## [Available data]
--*--

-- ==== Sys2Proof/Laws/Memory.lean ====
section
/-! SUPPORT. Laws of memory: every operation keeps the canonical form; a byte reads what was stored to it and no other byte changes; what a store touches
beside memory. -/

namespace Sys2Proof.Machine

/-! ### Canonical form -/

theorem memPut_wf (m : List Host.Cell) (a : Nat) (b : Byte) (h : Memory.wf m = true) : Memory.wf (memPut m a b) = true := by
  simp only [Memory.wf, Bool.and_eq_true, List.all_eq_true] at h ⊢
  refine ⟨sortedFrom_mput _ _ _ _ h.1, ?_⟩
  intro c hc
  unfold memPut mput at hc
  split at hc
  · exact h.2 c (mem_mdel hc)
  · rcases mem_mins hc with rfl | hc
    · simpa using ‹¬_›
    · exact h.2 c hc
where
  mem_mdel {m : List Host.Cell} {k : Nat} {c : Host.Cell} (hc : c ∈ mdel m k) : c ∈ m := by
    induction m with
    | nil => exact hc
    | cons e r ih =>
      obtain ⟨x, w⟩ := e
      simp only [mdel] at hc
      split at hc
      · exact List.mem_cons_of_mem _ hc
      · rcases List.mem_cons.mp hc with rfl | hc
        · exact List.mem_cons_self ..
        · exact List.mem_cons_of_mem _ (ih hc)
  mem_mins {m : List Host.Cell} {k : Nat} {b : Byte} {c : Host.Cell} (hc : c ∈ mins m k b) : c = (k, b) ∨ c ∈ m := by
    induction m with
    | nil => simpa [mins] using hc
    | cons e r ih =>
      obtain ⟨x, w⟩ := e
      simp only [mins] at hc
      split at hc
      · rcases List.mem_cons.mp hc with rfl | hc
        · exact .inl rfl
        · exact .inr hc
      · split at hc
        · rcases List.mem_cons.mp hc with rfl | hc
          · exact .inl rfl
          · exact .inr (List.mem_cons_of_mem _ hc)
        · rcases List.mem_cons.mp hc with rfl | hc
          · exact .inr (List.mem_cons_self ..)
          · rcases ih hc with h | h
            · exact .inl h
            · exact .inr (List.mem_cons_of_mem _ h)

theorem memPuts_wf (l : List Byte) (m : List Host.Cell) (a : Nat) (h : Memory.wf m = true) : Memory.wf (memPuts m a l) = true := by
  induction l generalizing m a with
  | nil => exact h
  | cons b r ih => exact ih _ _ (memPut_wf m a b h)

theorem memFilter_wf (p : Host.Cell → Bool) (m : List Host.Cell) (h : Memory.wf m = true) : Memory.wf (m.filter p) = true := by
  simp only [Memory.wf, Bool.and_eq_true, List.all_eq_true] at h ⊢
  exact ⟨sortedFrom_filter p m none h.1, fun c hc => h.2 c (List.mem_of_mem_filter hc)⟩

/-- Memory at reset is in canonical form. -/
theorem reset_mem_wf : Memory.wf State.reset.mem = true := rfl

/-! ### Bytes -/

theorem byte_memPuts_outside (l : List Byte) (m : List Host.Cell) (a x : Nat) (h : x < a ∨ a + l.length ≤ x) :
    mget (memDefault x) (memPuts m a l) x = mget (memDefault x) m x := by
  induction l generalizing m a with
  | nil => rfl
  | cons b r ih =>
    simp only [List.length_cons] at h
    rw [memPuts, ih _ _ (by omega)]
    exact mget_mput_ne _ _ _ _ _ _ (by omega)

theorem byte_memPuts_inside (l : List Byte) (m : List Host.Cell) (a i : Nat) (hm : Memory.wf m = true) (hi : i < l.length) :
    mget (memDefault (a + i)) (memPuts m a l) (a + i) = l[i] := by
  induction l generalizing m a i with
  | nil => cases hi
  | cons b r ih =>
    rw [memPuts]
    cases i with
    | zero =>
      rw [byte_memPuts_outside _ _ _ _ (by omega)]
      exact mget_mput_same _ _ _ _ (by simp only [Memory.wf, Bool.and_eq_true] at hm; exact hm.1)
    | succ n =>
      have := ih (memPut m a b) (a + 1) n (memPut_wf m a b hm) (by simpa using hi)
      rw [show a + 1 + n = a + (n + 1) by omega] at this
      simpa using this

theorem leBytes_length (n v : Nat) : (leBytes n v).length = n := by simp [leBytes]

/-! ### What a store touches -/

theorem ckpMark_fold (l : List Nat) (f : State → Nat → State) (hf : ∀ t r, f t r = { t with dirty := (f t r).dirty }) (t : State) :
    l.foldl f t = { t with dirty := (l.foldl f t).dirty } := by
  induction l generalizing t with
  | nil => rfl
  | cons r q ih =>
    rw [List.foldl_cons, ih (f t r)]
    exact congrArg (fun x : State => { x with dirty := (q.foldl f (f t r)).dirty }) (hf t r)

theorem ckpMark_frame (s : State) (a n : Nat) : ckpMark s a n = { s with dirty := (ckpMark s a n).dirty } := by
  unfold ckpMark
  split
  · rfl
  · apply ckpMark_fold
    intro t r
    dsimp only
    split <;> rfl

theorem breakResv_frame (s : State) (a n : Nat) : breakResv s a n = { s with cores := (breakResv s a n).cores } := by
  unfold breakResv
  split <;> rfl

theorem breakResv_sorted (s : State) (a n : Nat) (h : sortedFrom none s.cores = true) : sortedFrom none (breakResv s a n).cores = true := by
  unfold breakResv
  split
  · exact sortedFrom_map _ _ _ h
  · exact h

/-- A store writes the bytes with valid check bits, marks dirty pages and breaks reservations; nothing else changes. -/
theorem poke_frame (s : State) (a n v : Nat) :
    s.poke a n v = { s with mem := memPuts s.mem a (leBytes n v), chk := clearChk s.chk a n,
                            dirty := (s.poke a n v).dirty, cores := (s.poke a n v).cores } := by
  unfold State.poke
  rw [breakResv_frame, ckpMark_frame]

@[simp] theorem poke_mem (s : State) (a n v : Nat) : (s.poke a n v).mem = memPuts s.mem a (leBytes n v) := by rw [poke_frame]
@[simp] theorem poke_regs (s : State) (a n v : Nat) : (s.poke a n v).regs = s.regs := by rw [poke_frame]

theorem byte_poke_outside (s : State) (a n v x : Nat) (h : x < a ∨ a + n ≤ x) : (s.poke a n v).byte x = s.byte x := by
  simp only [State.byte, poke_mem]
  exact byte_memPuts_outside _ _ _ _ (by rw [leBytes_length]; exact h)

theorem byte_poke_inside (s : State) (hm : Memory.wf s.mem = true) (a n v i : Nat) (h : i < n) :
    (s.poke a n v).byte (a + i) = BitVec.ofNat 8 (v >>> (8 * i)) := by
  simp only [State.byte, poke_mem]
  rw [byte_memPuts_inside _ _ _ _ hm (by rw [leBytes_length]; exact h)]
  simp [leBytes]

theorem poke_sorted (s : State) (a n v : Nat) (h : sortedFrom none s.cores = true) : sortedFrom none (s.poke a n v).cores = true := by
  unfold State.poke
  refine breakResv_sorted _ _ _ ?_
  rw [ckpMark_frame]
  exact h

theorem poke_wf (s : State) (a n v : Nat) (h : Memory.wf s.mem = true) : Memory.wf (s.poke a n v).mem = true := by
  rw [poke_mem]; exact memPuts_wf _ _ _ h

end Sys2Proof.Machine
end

--*--

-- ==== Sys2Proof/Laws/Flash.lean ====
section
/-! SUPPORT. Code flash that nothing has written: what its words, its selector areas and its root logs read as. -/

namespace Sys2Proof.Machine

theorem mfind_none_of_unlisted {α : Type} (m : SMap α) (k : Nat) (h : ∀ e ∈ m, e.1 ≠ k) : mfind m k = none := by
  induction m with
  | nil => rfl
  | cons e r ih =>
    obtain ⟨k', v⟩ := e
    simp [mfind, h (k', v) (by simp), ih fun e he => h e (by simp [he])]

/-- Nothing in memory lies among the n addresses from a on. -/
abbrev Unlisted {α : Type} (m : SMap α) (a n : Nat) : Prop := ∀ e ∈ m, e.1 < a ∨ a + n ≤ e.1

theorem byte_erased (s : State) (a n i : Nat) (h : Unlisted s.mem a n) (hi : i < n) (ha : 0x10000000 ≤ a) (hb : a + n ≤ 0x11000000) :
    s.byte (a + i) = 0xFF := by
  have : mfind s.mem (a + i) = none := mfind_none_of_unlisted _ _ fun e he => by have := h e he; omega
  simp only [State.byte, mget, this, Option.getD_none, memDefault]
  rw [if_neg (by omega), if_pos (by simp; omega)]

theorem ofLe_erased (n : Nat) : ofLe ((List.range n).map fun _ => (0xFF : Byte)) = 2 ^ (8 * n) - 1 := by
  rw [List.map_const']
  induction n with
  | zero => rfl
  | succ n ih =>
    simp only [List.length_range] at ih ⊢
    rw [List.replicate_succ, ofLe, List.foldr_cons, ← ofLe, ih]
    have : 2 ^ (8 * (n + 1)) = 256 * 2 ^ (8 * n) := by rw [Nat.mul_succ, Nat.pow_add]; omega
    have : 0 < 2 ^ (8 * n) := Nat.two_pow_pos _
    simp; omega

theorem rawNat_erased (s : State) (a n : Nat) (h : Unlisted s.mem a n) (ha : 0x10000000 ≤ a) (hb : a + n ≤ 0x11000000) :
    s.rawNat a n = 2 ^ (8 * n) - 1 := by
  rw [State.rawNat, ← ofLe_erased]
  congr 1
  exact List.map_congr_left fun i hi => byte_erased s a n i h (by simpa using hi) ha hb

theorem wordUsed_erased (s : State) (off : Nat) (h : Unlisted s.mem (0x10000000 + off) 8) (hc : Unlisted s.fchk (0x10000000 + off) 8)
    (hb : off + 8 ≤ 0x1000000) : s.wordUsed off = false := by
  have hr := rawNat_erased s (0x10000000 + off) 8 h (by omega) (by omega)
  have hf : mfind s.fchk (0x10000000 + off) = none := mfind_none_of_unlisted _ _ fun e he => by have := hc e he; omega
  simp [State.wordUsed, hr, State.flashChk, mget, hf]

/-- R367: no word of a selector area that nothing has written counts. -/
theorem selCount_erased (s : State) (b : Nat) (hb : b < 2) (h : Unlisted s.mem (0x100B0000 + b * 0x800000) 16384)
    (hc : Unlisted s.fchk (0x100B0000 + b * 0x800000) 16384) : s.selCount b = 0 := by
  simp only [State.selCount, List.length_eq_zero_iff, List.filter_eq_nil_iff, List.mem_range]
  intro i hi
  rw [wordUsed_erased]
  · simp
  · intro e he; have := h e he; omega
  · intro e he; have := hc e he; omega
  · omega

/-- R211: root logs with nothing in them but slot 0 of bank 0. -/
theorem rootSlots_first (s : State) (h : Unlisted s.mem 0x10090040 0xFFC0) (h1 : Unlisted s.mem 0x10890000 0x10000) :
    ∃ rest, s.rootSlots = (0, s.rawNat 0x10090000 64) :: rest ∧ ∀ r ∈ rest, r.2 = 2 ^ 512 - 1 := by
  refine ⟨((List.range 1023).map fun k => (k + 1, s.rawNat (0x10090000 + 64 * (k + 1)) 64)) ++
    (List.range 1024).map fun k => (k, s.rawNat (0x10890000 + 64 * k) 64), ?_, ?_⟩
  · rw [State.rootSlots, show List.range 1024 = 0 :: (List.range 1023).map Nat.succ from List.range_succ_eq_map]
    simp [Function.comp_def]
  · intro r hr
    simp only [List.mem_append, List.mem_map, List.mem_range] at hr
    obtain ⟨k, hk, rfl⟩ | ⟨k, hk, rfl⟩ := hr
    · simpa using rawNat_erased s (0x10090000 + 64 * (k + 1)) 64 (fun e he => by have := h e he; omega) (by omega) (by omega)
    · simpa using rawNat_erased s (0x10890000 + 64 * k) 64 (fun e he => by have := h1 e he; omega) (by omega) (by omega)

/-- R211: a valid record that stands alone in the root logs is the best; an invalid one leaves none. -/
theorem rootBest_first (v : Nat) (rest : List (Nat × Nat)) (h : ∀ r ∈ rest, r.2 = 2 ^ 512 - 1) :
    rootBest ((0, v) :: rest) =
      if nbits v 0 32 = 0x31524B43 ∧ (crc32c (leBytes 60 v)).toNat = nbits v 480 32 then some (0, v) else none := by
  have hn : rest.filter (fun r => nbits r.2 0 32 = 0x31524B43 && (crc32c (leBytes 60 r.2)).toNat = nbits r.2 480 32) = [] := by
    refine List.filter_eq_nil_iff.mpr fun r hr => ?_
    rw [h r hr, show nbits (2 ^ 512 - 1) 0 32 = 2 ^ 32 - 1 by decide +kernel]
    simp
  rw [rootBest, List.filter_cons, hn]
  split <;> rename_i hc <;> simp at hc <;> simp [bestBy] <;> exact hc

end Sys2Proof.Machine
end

--*--

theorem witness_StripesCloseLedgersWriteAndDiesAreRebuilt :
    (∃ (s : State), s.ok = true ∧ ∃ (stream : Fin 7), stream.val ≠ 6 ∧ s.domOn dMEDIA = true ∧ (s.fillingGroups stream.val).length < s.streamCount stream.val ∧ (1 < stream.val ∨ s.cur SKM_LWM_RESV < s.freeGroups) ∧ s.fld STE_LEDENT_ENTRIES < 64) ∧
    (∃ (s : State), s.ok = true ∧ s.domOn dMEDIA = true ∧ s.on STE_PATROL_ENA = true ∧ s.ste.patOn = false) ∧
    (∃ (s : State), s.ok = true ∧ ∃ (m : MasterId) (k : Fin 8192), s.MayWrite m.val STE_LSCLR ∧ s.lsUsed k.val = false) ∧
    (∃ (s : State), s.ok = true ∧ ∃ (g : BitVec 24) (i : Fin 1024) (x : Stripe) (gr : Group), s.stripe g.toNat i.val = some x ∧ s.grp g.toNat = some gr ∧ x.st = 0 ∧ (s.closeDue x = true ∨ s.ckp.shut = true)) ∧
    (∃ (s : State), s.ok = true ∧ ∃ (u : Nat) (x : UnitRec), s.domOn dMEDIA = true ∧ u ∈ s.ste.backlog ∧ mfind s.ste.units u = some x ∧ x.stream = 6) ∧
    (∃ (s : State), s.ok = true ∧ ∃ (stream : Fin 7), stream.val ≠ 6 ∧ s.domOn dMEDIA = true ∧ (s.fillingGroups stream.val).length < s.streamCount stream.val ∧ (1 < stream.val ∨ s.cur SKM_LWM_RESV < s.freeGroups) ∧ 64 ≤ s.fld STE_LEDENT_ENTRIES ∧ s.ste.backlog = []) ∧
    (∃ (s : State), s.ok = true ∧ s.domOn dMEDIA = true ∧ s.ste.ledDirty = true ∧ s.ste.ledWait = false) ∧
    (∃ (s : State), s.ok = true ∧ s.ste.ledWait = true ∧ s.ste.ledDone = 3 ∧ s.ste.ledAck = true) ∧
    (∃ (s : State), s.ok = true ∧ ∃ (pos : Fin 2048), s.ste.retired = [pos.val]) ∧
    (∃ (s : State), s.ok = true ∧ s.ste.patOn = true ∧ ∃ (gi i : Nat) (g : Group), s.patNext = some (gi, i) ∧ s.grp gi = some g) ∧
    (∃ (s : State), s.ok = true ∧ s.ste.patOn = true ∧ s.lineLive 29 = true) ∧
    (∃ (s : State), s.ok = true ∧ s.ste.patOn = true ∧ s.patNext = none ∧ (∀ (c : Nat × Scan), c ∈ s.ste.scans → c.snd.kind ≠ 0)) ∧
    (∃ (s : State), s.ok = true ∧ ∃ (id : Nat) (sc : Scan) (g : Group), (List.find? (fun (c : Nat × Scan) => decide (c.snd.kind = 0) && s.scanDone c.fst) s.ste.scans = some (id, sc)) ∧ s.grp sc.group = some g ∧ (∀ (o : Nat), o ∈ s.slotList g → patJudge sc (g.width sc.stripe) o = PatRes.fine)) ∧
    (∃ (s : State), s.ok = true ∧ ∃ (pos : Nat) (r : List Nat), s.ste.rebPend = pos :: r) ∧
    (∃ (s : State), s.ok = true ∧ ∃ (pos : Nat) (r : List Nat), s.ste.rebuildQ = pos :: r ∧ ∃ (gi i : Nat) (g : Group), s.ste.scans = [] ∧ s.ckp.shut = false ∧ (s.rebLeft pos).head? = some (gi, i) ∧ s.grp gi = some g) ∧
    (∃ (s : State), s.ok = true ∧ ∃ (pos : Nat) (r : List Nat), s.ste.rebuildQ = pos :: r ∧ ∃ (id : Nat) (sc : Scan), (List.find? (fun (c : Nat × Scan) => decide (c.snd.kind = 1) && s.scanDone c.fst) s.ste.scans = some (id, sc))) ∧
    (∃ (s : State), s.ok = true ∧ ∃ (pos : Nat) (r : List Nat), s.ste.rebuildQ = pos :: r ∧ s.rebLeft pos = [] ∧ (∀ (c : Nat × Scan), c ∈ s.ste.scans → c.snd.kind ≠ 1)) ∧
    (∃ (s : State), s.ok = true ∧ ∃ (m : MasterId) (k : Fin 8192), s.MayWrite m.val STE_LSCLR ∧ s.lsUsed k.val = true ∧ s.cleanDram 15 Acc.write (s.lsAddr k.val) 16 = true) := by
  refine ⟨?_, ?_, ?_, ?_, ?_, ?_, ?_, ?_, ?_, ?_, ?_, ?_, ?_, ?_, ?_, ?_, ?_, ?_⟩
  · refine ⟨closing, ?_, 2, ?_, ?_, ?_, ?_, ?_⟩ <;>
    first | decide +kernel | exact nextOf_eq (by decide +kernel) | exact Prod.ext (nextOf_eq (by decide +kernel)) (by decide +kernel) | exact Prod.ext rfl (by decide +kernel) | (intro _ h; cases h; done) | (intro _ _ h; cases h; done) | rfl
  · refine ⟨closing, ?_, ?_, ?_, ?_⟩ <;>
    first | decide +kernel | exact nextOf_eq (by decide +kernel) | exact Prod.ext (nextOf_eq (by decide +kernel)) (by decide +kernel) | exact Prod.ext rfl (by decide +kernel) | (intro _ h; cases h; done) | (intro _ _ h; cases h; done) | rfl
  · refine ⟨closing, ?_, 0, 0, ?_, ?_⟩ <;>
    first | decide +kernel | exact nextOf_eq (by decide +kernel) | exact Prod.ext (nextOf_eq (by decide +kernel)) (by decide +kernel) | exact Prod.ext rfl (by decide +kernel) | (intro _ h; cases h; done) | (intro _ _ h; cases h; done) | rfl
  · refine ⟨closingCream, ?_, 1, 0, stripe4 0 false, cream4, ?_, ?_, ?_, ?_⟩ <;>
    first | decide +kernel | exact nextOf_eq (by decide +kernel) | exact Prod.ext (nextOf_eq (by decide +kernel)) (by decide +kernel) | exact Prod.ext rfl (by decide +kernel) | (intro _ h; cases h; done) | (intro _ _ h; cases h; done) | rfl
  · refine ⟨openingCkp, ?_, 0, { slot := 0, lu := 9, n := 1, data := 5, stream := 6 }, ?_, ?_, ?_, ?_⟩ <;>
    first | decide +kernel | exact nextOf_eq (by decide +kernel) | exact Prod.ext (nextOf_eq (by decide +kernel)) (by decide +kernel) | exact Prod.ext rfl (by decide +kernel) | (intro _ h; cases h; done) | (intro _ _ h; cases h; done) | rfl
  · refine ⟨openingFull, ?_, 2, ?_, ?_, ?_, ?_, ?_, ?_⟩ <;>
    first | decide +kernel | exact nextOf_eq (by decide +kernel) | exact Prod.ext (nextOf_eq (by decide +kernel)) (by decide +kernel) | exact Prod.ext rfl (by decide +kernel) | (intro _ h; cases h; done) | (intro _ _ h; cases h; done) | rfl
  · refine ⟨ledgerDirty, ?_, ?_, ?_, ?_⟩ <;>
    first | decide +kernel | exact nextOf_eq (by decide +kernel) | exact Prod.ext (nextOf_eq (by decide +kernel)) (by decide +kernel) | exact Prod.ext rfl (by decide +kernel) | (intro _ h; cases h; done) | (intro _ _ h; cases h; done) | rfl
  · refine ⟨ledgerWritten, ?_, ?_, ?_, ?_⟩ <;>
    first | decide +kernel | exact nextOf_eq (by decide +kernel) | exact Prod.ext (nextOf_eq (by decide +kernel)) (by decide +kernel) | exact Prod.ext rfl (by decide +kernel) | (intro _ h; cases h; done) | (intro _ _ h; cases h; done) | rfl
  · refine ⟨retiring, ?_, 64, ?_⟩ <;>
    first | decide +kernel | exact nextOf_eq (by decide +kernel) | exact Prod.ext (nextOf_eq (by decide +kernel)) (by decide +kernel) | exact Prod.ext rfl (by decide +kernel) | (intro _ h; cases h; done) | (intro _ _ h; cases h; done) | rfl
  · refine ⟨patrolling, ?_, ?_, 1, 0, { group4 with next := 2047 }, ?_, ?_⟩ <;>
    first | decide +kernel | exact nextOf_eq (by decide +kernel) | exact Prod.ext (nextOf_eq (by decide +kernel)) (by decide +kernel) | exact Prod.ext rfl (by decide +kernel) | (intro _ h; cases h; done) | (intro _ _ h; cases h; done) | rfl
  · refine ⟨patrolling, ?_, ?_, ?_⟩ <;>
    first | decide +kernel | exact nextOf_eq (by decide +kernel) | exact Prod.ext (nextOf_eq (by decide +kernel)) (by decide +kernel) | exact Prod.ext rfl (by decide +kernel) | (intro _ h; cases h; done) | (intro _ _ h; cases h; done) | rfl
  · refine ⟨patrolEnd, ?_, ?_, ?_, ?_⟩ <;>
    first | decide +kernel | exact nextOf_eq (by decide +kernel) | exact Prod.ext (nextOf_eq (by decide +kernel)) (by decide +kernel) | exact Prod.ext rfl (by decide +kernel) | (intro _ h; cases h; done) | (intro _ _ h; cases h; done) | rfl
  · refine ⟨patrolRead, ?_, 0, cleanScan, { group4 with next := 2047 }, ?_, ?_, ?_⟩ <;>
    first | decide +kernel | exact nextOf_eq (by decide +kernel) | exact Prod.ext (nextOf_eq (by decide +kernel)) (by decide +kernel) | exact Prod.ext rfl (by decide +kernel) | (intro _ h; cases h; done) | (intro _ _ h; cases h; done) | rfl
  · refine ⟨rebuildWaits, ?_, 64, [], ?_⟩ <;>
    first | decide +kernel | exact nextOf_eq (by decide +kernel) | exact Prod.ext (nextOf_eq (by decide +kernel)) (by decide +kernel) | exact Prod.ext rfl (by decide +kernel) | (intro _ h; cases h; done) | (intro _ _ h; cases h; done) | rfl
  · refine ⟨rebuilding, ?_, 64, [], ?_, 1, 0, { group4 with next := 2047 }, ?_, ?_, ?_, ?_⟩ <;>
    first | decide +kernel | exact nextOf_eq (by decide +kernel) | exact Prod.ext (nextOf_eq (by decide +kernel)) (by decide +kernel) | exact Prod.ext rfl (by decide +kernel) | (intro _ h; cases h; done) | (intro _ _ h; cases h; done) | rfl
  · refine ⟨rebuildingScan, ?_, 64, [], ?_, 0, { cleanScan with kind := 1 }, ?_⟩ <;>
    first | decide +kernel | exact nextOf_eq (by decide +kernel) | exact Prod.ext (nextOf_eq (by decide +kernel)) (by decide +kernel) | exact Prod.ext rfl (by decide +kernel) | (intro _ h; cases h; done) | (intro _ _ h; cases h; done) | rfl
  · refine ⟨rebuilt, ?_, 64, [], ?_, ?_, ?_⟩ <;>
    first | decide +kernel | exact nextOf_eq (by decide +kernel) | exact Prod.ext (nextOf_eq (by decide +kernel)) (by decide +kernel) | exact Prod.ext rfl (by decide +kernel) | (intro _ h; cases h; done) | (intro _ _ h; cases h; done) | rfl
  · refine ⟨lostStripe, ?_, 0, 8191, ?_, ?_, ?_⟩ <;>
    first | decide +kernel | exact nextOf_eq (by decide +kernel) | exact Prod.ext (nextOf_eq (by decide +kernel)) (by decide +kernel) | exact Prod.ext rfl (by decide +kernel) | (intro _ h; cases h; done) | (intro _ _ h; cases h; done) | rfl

--*--

## [Exercise instructions]
Set down, unchanged, only those lines above that fall between the line with "(hc : Unlisted s.fchk (0x100B0000" and the line with "of bank 0. -/", the two end lines included.

## [Exercise result]
    (hc : Unlisted s.fchk (0x100B0000 + b * 0x800000) 16384) : s.selCount b = 0 := by
  simp only [State.selCount, List.length_eq_zero_iff, List.filter_eq_nil_iff, List.mem_range]
  intro i hi
  rw [wordUsed_erased]
  · simp
  · intro e he; have := h e he; omega
  · intro e he; have := hc e he; omega
  · omega

/-- R211: root logs with nothing in them but slot 0 of bank 0. -/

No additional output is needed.